The politically correct tactics of the mob outside the UK parliament

The politically correct tactics of the mob outside the UK parliament, by Brendan O’Neill.

People are talking about the ugly protests outside parliament as if they are a new and strange phenomenon in British politics. The rough bellowing at politicians. The hollering of the word ‘Nazi!’ at people who clearly aren’t Nazis. The attempt to shout down politicians and journalists who simply want to make a political point.

It is all so shocking and strange and un-British, commentators claim. Really? To me, the protests look and sound incredibly familiar. They look like another expression of the nasty, censorious, violent-minded political correctness that has been growing for years in this country. These protests aren’t fascism in action — they’re political correctness in action.

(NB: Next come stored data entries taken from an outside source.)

-- ==== Sys2Proof/Machine/Sync.lean ====
section
/-!
DEFINITION. Sync counters (06 R354 to R364): the counters of clusters and of the device, SET, ADD and WAIT_GE, and the
operations that travel on the management network.
-/
namespace Sys2Proof.Machine

/-- The value of a counter (R354). -/
def State.counter (s : State) (c : Counter) : Word :=
  match c with
  | .cluster k i => (s.cluster k).sync.get 0 i
  | .device i => s.fabric.sync.get 0 i

/-- Write a counter. -/
def State.setCounter (s : State) (c : Counter) (v : Word) : State :=
  match c with
  | .cluster k i => s.modCluster k (fun x => { x with sync := x.sync.set i v })
  | .device i => { s with fabric := { s.fabric with sync := s.fabric.sync.set i v } }

/-- What was done to a counter of a cluster in its last cycle, or nothing in a cycle (R359). -/
def State.markOf (s : State) (k i cycle : Nat) : SyncMark :=
  let now := s.counter (.cluster k i)
  let fresh : SyncMark := { cycle := cycle, start := now, set := none, far := none, added := 0, shown := now }
  let old := (s.cluster k).marks.get fresh i
  if old.shown = now then old else fresh

/-- Give a counter of a cluster a value, with what was done to it. -/
def State.putMark (s : State) (k i : Nat) (m : SyncMark) : State :=
  (s.setCounter (.cluster k i) m.shown).modCluster k (fun x => { x with marks := x.marks.set i m })

/-- A SET or an ADD of the management network or the host reaches a counter (R356, R359, R360): after what its cluster's cores
have done; where one of them does more in the same cycle, that cycle's operations meet in the order of R359 (log 116). -/
def State.syncApply (s : State) (c : Counter) (isSet : Bool) (v : Word) : State :=
  let w := if isSet then v else s.counter c + v
  match c with
  | .cluster k i =>
    let m := s.markOf k i 0
    s.putMark k i (if isSet then { m with far := some v, shown := w } else { m with added := m.added + v, shown := w })
  | .device _ => s.setCounter c w

/-- A SET or ADD by logical core l of the counter's own cluster in a cycle (R358, R359; log 116). -/
def State.syncByCore (s : State) (k i l cycle : Nat) (isSet : Bool) (v : Word) : State :=
  let now := s.counter (.cluster k i)
  let old := s.markOf k i cycle
  let m := (if old.cycle = cycle then old
    else { cycle := cycle, start := now, set := none, far := none, added := 0, shown := now }).apply l isSet v
  s.putMark k i { m with shown := m.value }

/-- The value of a counter at the end of a cycle (R359, R361): before what was done to it in a later one. -/
def State.counterAt (s : State) (c : Counter) (x : Nat) : Word :=
  match c with
  | .cluster k i =>
    let m := s.markOf k i x
    if x < m.cycle then m.start else s.counter c
  | .device _ => s.counter c

/-- The cycle in which a core of its cluster last changed a counter, if that is later than cycle x (R361). -/
def State.changedAfter (s : State) (c : Counter) (x : Nat) : Option Nat :=
  match c with
  | .cluster k i =>
    let m := s.markOf k i 0
    if x < m.cycle then some m.cycle else none
  | .device _ => none

/-- Whether an operation of core n on a counter is still on the management network (R358). -/
def State.syncOwed (s : State) (n : Nat) (c : Counter) : Bool :=
  s.net.any (fun m => match m with
    | .syncOp d x _ _ => d == some n && x == c
    | _ => false)

/-- Whether a counter has reached a value (R356): their difference, signed, is zero or positive. -/
def reached (counter value : Word) : Bool := decide (0 ≤ (counter - value).toInt)

/-- Whether a counter ID names a counter of the core's own cluster by SCOPE 0b00 (R355). -/
def scopeOwn (id : Word) : Bool := decide (id.toNat / 2 ^ 30 = 0)

/-- SET or ADD by a core (R356 to R358): in cycle issue + 2 on its own cluster's counter, over the management network
otherwise, or behind its own operations that are still there. -/
def syncOp (a : Issue) (ra rb : BitVec 6) (isSet : Bool) (s : State) : State :=
  let n := a.core.val
  let r := (s.core n).regs
  let id := r.s ra.toNat
  s.issue a { reads := regs [ra, rb], vreads := [], unit := .scalar,
              errs := r.blotErr (regs [ra, rb]) 2 ++ s.counterErrs n id } (fun t u =>
    let v := (u.core n).regs.s rb.toNat
    let u1 := match u.counterOf n id with
      | some (.cluster k i) =>
        if scopeOwn id && !u.syncOwed n (.cluster k i) then
          u.syncByCore k i (u.core n).ctl.lcore.toNat (u.after n t 2) isSet v
        else u.sendNet (.syncOp (some n) (.cluster k i) isSet v)
      | some c => u.sendNet (.syncOp (some n) c isSet v)
      | none => u
    u1.advance n t 1)

/-- SYNC_SET (R356). -/
def effSyncSet (a : Issue) (ra rb : BitVec 6) (s : State) : State := syncOp a ra rb true s
/-- SYNC_SET. -/
def execSyncSet (a : Issue) (ra rb : BitVec 6) (s : State) : Host.Outcome State Fault Refusal :=
  .next (effSyncSet a ra rb s)

/-- SYNC_ADD (R356). -/
def effSyncAdd (a : Issue) (ra rb : BitVec 6) (s : State) : State := syncOp a ra rb false s
/-- SYNC_ADD. -/
def execSyncAdd (a : Issue) (ra rb : BitVec 6) (s : State) : Host.Outcome State Fault Refusal :=
  .next (effSyncAdd a ra rb s)

/-- A blocking operation's BLOCK_IN_RULED (R156, R168): DETAIL is the FN of the SECT that began the section. -/
def Core.blockErrs (c : Core) : List CoreError :=
  if c.ctl.st = .ruled then [CoreErrKind.blockInRuled.err c.ctl.sectFn] else []

/-- Enter BLOCKED with what is waited for (R171). -/
def State.block (s : State) (n : Nat) (b : BlockedOn) : State :=
  s.modCtl n (fun c => { c with st := .blocked, blockedOn := some b })

/-- Leave BLOCKED (R321, R325, R361): the next instruction issues d cycles later, in the free section. -/
def State.unblock (s : State) (n d : Nat) : State :=
  let t := max (s.core n).ctl.cyc ((s.part (s.partOf (kOf n))).stroke.count.toNat * 256)
  s.modCtl n (fun c => { c with st := .free, blockedOn := none, cyc := s.after n t d, skew := none })

/-- Whether core n waits BLOCKED and its partition counts cycles (R158, R171). -/
def State.waiting (s : State) (n : Nat) : Bool :=
  (s.core n).ctl.st == .blocked && !(s.part (s.partOf (kOf n))).paused

/-- SYNC_WAIT_GE (R356, R359, R361): goes on where the counter has reached the value at the end of cycle issue + 2, else
enters BLOCKED. -/
def effSyncWaitGe (a : Issue) (ra rb : BitVec 6) (s : State) : State :=
  let n := a.core.val
  let c := s.core n
  let id := c.regs.s ra.toNat
  s.issue a { reads := regs [ra, rb], vreads := [], unit := .scalar,
              errs := c.blockErrs ++ c.regs.blotErr (regs [ra, rb]) 2 ++ s.counterErrs n id } (fun t u =>
    let v := (u.core n).regs.s rb.toNat
    let u1 := u.advance n t 3
    match u.counterOf n id with
    | some x =>
      if reached (u.counterAt x (u.after n t 2)) v && !u.syncOwed n x then u1 else u1.block n (.waitGe x v)
    | none => u1)
/-- SYNC_WAIT_GE. -/
def execSyncWaitGe (a : Issue) (ra rb : BitVec 6) (s : State) : Host.Outcome State Fault Refusal :=
  .next (effSyncWaitGe a ra rb s)

/-- A core blocked in WAIT_GE resumes (R361): three cycles after the cycle in whose end the condition held, which is known where
a core of the counter's cluster changed it; otherwise after the present cycle. -/
def State.wakeGe (s : State) (n : Nat) (x : Counter) : State :=
  match s.changedAfter x 0 with
  | some c =>
    let next := (s.core n).ctl.cyc
    s.modCtl n (fun y => { y with st := .free, blockedOn := none, cyc := max next (s.after n c 3), skew := none })
  | none => s.unblock n 3

/-- WAIT_GE_WAKE (R361): a core blocked in WAIT_GE resumes once the counter has reached the value. -/
def effWaitGeWake (core : Fin 1536) (s : State) : State :=
  let n := core.val
  match (s.core n).ctl.blockedOn with
  | some (.waitGe x v) => if s.waiting n && reached (s.counter x) v && !s.syncOwed n x then s.wakeGe n x else s
  | _ => s
/-- WAIT_GE_WAKE. -/
def execWaitGeWake (core : Fin 1536) (s : State) : Host.Outcome State Fault Refusal := .next (effWaitGeWake core s)

/-- LANDWAIT (R618): waits as WAIT_GE does on the landing count of the window ra [5:0]; ADDRESS where the window is not
open for the core's context. -/
def effLandwait (a : Issue) (ra rb : BitVec 6) (s : State) : State :=
  let n := a.core.val
  let c := s.core n
  let w := (c.regs.s ra.toNat).toNat % 64
  let x := s.window w
  let mine := x.opened && decide (some (4 * x.part + x.ctx) = c.ctl.context)
  s.issue a { reads := regs [ra, rb], vreads := [], unit := .scalar,
              errs := c.blockErrs ++ c.regs.blotErr (regs [ra, rb]) 2 ++
                (if mine then [] else [CoreErrKind.address.err]) } (fun t u =>
    let v := (u.core n).regs.s rb.toNat
    let u1 := u.advance n t 3
    if reached (u.window w).landed v then u1 else u1.block n (.landwait w v))
/-- LANDWAIT. -/
def execLandwait (a : Issue) (ra rb : BitVec 6) (s : State) : Host.Outcome State Fault Refusal :=
  .next (effLandwait a ra rb s)

/-- LANDWAIT_WAKE (R618): a core blocked in LANDWAIT resumes once the count is reached. -/
def effLandwaitWake (core : Fin 1536) (s : State) : State :=
  let n := core.val
  match (s.core n).ctl.blockedOn with
  | some (.landwait w v) => if s.waiting n && reached (s.window w).landed v then s.unblock n 3 else s
  | _ => s
/-- LANDWAIT_WAKE. -/
def execLandwaitWake (core : Fin 1536) (s : State) : Host.Outcome State Fault Refusal := .next (effLandwaitWake core s)

/-- Whether core n waits on a counter (R362): blocked in WAIT_GE on it, or with a pending hold request that names it. -/
def CoreCtl.waitsOn (x : CoreCtl) (c : Counter) : Bool :=
  x.hold.any (fun h => h.counter == c) ||
    (match x.blockedOn with
     | some (.waitGe d _) => d == c && x.st == .blocked
     | _ => false)

/-- The clusters that have waiters on a counter, a bit for each (R362). -/
def State.waiterMask (s : State) (c : Counter) : BitVec 48 :=
  BitVec.ofNat 48 (s.cores.foldl (fun m e => if e.2.ctl.waitsOn c then m ||| 2 ^ kOf e.1 else m) 0)

/-- Take the oldest sync operation off the management network. -/
def takeSync (l : List NetMsg) : Option ((Counter × Bool × Word) × List NetMsg) :=
  match l with
  | [] => none
  | .syncOp _ c b v :: r => some ((c, b, v), r)
  | m :: r => (takeSync r).map (fun e => (e.1, m :: e.2))

/-- MGMT_SYNC_OP (R359, R360): the oldest sync operation on the management network reaches its counter. -/
def effMgmtSyncOp (s : State) : State :=
  match takeSync s.net with
  | some ((c, b, v), r) => ({ s with net := r } : State).syncApply c b v
  | none => s
/-- MGMT_SYNC_OP. -/
def execMgmtSyncOp (s : State) : Host.Outcome State Fault Refusal := .next (effMgmtSyncOp s)

end Sys2Proof.Machine
end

All the elements are there. The branding of your opponents as fascists and Nazis. ‘Anna Soubry is a Nazi!’, the self-styled ‘yellow vest’ mob hollered on College Green while Soubry was being interviewed by the BBC. The casual flinging about of the ‘fascist’ slur is par for the course these days. Corbynistas do it. Online virtue-signallers do it, in particular against anyone who voted for Brexit. Campus warriors against ‘offensive’ speech do it all the time. To them, anyone who isn’t 100 per cent trans-friendly and in favour of mass immigration is basically Goebbels reincarnated.

There’s the protesters’ attempts to drown out people’s voices. Their use of the heckler’s veto to silence those they disagree with.